Update: 2018.01.31|CategoryTOPICS, よみもの

“革の良さを活かし、革を愛し、末永く使えるバッグ作り”

1960年の創業時から変わることなく国内生産を貫いてきた自社の職人たちが、革を素材から選び、使う人たちの日常に長く寄り添えるようなバッグを作り続ける、清川商店。代表取締役である松村由美さんにお話を伺いました。

まったくの異業種から清川商店を継ぐことになったという松村さん。

松村「平成元年から家内の実家であるこの清川商店を継ぎ、私で2代目です。もう28年ほど経ちました。家族のことですので、私なりに覚悟を決めて就任しました。こちらのショールームは、オープンして6年目になります。以前は会社の軒先で商品を販売していたのですが、ゆくゆくはショールームを開きたいと思っていたんですね。スカイツリーが出来る前にたまたまここが空いたので、ショールームをオープンしました」

こちらのショップには、ネットを見て来られるお客様も多いと聞きました。

松村「そうですね。最近この辺りは新しいマンションがたくさん建ったので、若い方も多いですよ。近隣に住まれてるお客様も来てくださいますが、ネットを見て来てくださる海外のお客様もいらっしゃいます。なかでも中国の方は、ドラマで使われたバッグ目当てで来る方も多いんですよ。ネット検索して調べて来てくださいます。日本で高視聴率を獲得した人気ドラマの主人公が使っていたバッグがあるのですが、それはかなり人気でしたね」

モノヅクリを長年続けることは、とても根気がいることだと思います。特に大変なことはありますか?
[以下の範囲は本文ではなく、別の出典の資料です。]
/-- Whether a domain that Sentinel switches off stays clock-gated (R30): a held operation, a suspended operation or an open chain. -/
def Chip.sentinelGated (c : Chip) (d : Nat) : Bool :=
  if 14 ≤ d ∧ d ≤ 16 then
    c.dsp.suspended.any (fun o => (domainUnits d).contains o.unit) || c.dsp.chains.any (fun p => decide (14 + p.1 / 8 / 6 = d))
  else d == 17 && !c.atu.holds.isEmpty

/-- Whether Sentinel keeps a domain on (R27). -/
def Chip.sentinelDomain (c : Chip) (d : Nat) : Bool := (domainUnits d).any c.sentinelKeeps

/-- Whether work of a unit is ready or suspended, and may start in the profile in force. -/
def Chip.unitWork (c : Chip) (u : Nat) : Bool :=
  (!c.sentinel || c.sentinelKeeps u) &&
  (!(c.readyFor (unitServes u)).isEmpty || c.dsp.suspended.any (fun o => o.unit == u))

/-- Since when a domain is idle. [DEDUCED: log 132] -/
def Chip.idleSince (c : Chip) (d : Nat) : Nat :=
  (domainUnits d).foldl (fun t u => max t (Table.getD c.dsp.freeAt u 0)) (Table.getD c.pwr.activeAt d 0)

/-- The state that R562 and R30 choose for a domain: 0 Active, 1 clock-gated, 2 island-off. [DEDUCED: log 132] -/
def Chip.chooseState (c : Chip) (d : Nat) : Nat :=
  let us := domainUnits d
  let tol := c.leastTolerance us
  let barred := c.domainBarred d
  if us.any (fun u => (c.op? u).isSome) || ((d = 4 ∨ d = 5) ∧ c.on R.DMK_STATUS_SWAP_ACTIVE) then 0
  else if c.sentinel && !c.sentinelDomain d then (if c.sentinelGated d then 1 else 2)
  else if us.any c.unitWork then 0
  else if !c.sentinel && decide (c.idleSince d + 1000 * c.entry 0x5800 5 ≤ c.now) && decide (12 ≤ tol) && !barred then 2
  else if 1 ≤ tol then 1 else 0

/-- The ATU's tables saved before its domain goes off (R236). Their layout is not given, so the bytes are free values. -/
def Chip.atuSaveAt (c : Chip) : Nat := c.rd R.ATU_SAVE_BASE_LO_ADDR_LO + (c.rd R.ATU_SAVE_BASE_HI_ADDR_HI <<< 32)
/-- [DESIGN CHOICE: log 67] -/
def Chip.atuSave (c : Chip) : Chip :=
  let f := c.freshId
  (f.2.devWrite c.atuSaveAt (leBytes 262144 (Config.freeNat f.1))).1

/-- They are restored before the ATU accepts work; after an uncorrectable error it starts empty. [DESIGN CHOICE: log 67] -/
def Chip.atuRestore (c : Chip) : Chip :=
  let r := c.devRead c.atuSaveAt 262144
  if r.2.1 == 0 then r.1
  else (((List.range 2048).foldl (fun (c : Chip) n => c.seqBit n 0 false) r.1).setFifo []).latchFault R.ATU_STATUS_SAVE_LOST

/-- A domain is switched off: it keeps its registers and loses datapath state and on-island stores (R561). -/
def Chip.switchOff (c : Chip) (d : Nat) : Chip :=
  let c := match d with
    | 4 =>
      let c := (List.range 32).foldl (fun (c : Chip) n => (c.wr R.DMK_PIN_VALID 0 n).wr R.DMK_PIN_CORRUPT 0 n) c
      ({ c with dmk := { c.dmk with slots := [] } }).clearCells.countPins
    | 17 => c.atuSave
    | 21 => { c with cnv := modifyNth c.cnv 0 (fun k => { k with store := none }) }
    | 22 => { c with cnv := modifyNth c.cnv 1 (fun k => { k with store := none }) }
    | _ => c
  c.setDomainState d 2

/-- A wake of a domain starts, unless it is Active or waking. -/
def Chip.startWake (c : Chip) (d : Nat) : Chip :=
  if c.domainState d = 0 ∨ (Table.get? c.pwr.waking d).isSome then c
  else c.setPwr (fun p => { p with waking := Table.put p.waking d c.now })

/-- A domain moves to its chosen state: deeper at once, less deep by a wake. -/
def Chip.applyState (c : Chip) (d : Nat) : Chip :=
  let v := c.chooseState d
  let now := c.domainState d
  if (Table.get? c.pwr.waking d).isSome || c.bup.restarting.contains d then c
  else if v < now then c.startWake d
  else if v = 2 ∧ now ≠ 2 then c.switchOff d
  else c.setDomainState d v

/-- Domain 3 rests in self-refresh after DRAM_IDLE_US when every unit tolerates its exit (R562). [DEDUCED: log 133] -/
def Chip.restDram (c : Chip) : Chip :=
  if c.mayRefreshSelf && decide (8 ≤ c.leastTolerance (List.range 27)) &&
      decide (c.drc.lastRequest + 1000 * c.entry 0x5800 6 ≤ c.now)
  then c.enterSelfRefresh else c

/-- Device-wide Retention (R565). [DEDUCED: log 133] -/
def Chip.restDevice (c : Chip) : Chip :=
  let quiet := c.dsp.running.isEmpty && c.dsp.suspended.isEmpty && c.atu.holds.isEmpty && (c.readyFor (fun e => decide (e ≤ 9))).isEmpty
  let c := if c.rd R.PWR_STATUS_DEVICE_STATE = 1 ∧ !quiet then c.wr R.PWR_STATUS_DEVICE_STATE 0 else c
  if c.rd R.PWR_STATUS_DEVICE_STATE = 0 && quiet && sleepers.all (fun d => c.domainState d == 2) &&
      decide (60 ≤ c.leastTolerance (List.range 27)) then
    let c := c.wr R.PWR_STATUS_DEVICE_STATE 1
    let c := if c.mayRefreshSelf then c.enterSelfRefresh else c
    (List.range 8).foldl (fun (c : Chip) g =>
      if (c.rd R.MSL_RET_CTRL_RET_ALLOW).testBit g && !(c.sentinel && g == 0) && c.groupActive g && !c.underTest g
      then c.enterRetention g else c) c
  else c

/-- DOMAIN_STATE_SELECT (R30, R562 to R565): every domain takes the deepest state allowed, or starts its wake. -/
def execDomainStateSelect (s : State) : Host.Outcome State Fault Refusal :=
  s.run [.regs, .muslin, .msl, .drc, .dmk, .cnv, .pwr, .sent, .fresh]
    (fun c => if c.pwr.standby != 0 then c else ((sleepers.foldl (fun (c : Chip) d => c.applyState d) c).restDram).restDevice)

/-- When the wake of a domain began: as noted, or when the first work for it became ready (R563). [DEDUCED: log 133] -/
def Chip.wakeStart (c : Chip) (d : Nat) : Option Nat :=
  match Table.get? c.pwr.waking d with
  | some t => some t
  | none =>
    let us := (domainUnits d).filter (fun u => !c.sentinel || c.sentinelKeeps u)
    let ready := (us.map (fun u => (c.readyFor (unitServes u)).map (·.since))).flatten
    let back := us.any (fun u => c.dsp.suspended.any (fun o => o.unit == u))
    match bestBy (fun (a b : Nat) => decide (a < b)) ready with
    | some t => some t
    | none => if back then some c.now else none

/-- DOMAIN_WAKE_DONE (R563): 0.2 us from clock-gated, 12 us from island-off, or 60 us from Retention after its wake began, a
domain is Active. [DEDUCED: log 132] -/
def execDomainWakeDone (domain : Nat) (s : State) : Host.Outcome State Fault Refusal :=
  s.run [.regs, .muslin, .tku, .dsp, .qmg, .msl, .drc, .atu, .pwr, .gng, .sent] (fun c =>
    let st := c.domainState domain
    if !sleepers.contains domain || st == 0 || c.pwr.standby != 0 || c.bup.restarting.contains domain then c else
    match c.wakeStart domain with
    | none => c
    | some t =>
      let took := if c.rd R.PWR_STATUS_DEVICE_STATE = 1 then 60000 else if st = 2 then 12000 else 200
      let c := c.advanceTo (t + took)
      let both := if domain = 4 ∨ domain = 5 then [4, 5] else [domain]
      let c := both.foldl (fun (c : Chip) d => (c.setDomainState d 0).setPwr (fun p =>
        { p with waking := Table.del p.waking d, activeAt := Table.put p.activeAt d c.now })) c
      let c := if st = 2 ∧ domain = 17 then c.atuRestore else c
      (c.wr R.PWR_STATUS_DEVICE_STATE 0).settle)

/-- PREWAKE (R564): 13 us before the next launch of an enabled entry of class 0 or 1, domains 4 and 5 start waking. -/
def execPrewake (entry : Nat) (s : State) : Host.Outcome State Fault Refusal :=
  s.run [.tku, .pwr] (fun c =>
    if decide (entry < 64) && c.entryOn 0x5800 7 && c.on R.DSP_LAUNCH_ENABLE entry && decide (c.rd R.DSP_LAUNCH_CLASS entry ≤ 1) then
      let t := c.gridNext (gridLaunch entry) ⟨c.rd R.DSP_LAUNCH_FIRST entry, max 1 (c.rd R.DSP_LAUNCH_PERIOD_NS entry), 1⟩
      ((c.advanceTo (t - 13000)).startWake 4).startWake 5
    else c)

/-! ## Standby (R566) -/

/-- Whether the device is quiet enough for Standby. -/
def Chip.quietForStandby (c : Chip) : Bool :=
  !c.on R.JRS_CTRL_ENABLE && !c.gwepoOn && !c.entryOn 0x5C00 1 && c.on R.DSP_STATUS_IDLE &&
  c.rd R.QMG_STATUS_IN_FLIGHT == 0 && c.odx.sessions.all (fun q => q.state != 2)

/-- STANDBY (R566): PWR_CMD with OP 1. [DEDUCED: log 160] -/
def execStandby (wakePin wakeTime : Bool) (s : State) : Host.Outcome State Fault Refusal :=
  s.runHost [.regs, .pwr] (fun c =>
    if !wakePin && !wakeTime then c.wr R.PWR_CMD_RESULT 3
    else if !c.quietForStandby || c.pwr.standby != 0 then c.wr R.PWR_CMD_RESULT 2
    else
      let c := (c.wr R.PWR_CMD_RESULT 1).wr R.PWR_STATUS_DEVICE_STATE 2
      c.setPwr (fun p => { p with standby := 1, standbyAt := c.now, wakePin := wakePin, wakeTime := wakeTime }))

/-- The device starts to wake from Standby. -/
def Chip.wakeFromStandby (c : Chip) : Chip := c.setPwr (fun p => { p with standby := 3, standbyAt := c.now })

/-- STANDBY_WAKE_PIN (R566): WAKE_N was low for `lowNs`; from 1 us on it ends Standby, where it was named a source. -/
def execStandbyWakePin (lowNs : Nat) (s : State) : Host.Outcome State Fault Refusal :=
  s.runKeeper [.pwr] (fun c => if c.pwr.standby = 2 ∧ c.pwr.wakePin ∧ 1000 ≤ lowNs then c.wakeFromStandby else c)

/-- STANDBY_WAKE_TIME (R566): the TKU reaches PWR_WAKE_AT. -/
def execStandbyWakeTime (s : State) : Host.Outcome State Fault Refusal :=
  s.runKeeper [.tku, .pwr] (fun c =>
    if c.pwr.standby = 2 ∧ c.pwr.wakeTime then
      (c.advanceTo (c.rd R.PWR_WAKE_AT_LO_TIME_LO + (c.rd R.PWR_WAKE_AT_HI_TIME_HI <<< 32))).wakeFromStandby
    else c)

end Sys2Proof.Machine
end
松村「大変なのはいつも大変ですよ(笑)。でも、うちだけではありません。色々な課題がありますが、技術者の高齢化もそのひとつです。弊社にも何人かおりますが、その技術をどうやって次世代に繋げていくかが常に難しい。モノヅクリが好きで入ってくる若者もまだまだいますので、きちんと繋げていかなければ」

では、モノヅクリをされていて歓びを感じるときは?

松村「やはりモノヅクリを通してお客様の喜ぶ声を聞けることですね。このショップを開いてからは、直接声を聞くことができるようになったので、品物に対してどうだったとか、感想や意見を聞けることは貴重ですしとても嬉しいです」

 

「使う人たちの日常に長く寄り添えるようなバッグを作り続ける」が御社の理念なのですね。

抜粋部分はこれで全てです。